---------- RECORDS

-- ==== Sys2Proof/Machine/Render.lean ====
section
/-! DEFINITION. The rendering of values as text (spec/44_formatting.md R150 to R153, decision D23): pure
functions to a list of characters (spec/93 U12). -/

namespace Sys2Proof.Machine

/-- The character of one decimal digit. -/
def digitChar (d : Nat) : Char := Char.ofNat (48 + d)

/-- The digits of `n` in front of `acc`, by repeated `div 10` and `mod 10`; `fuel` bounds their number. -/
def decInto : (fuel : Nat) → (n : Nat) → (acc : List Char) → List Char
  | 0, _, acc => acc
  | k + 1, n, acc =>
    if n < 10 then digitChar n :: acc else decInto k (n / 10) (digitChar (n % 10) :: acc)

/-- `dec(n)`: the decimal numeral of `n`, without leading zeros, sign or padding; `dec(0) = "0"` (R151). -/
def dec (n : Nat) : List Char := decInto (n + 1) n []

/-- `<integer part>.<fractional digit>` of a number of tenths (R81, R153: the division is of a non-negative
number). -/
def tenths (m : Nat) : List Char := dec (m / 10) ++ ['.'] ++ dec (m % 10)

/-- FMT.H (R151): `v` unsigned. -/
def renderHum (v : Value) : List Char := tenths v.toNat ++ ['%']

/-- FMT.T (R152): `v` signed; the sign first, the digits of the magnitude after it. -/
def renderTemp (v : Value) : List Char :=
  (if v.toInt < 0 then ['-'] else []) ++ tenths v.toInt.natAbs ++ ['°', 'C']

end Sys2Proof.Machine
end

--------------------
---------- RECORDS

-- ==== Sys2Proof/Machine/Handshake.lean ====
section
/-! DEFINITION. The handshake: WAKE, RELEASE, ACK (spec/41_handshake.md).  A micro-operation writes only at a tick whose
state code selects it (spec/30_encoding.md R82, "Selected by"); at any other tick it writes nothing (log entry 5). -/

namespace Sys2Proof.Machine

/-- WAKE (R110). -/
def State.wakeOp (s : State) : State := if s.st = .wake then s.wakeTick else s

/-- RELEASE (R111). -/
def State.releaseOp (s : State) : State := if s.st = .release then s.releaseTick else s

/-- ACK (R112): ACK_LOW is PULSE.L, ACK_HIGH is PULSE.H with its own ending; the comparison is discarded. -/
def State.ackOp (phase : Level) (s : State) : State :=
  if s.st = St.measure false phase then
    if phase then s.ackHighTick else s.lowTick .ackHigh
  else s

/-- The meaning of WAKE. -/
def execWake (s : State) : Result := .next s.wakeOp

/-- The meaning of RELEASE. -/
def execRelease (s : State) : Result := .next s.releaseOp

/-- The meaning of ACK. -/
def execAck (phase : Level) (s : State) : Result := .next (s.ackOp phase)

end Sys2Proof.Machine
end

--------------------

_PROBLEM:_ Above are the lines; repeat exactly the ones from the line containing "functions to a" down to the line containing "def dec (n : Nat)", both inclusive.

_TASK ANSWER:_
functions to a list of characters (spec/93 U12). -/

namespace Sys2Proof.Machine

/-- The character of one decimal digit. -/
def digitChar (d : Nat) : Char := Char.ofNat (48 + d)

/-- The digits of `n` in front of `acc`, by repeated `div 10` and `mod 10`; `fuel` bounds their number. -/
def decInto : (fuel : Nat) → (n : Nat) → (acc : List Char) → List Char
  | 0, _, acc => acc
  | k + 1, n, acc =>
    if n < 10 then digitChar n :: acc else decInto k (n / 10) (digitChar (n % 10) :: acc)

/-- `dec(n)`: the decimal numeral of `n`, without leading zeros, sign or padding; `dec(0) = "0"` (R151). -/
def dec (n : Nat) : List Char := decInto (n + 1) n []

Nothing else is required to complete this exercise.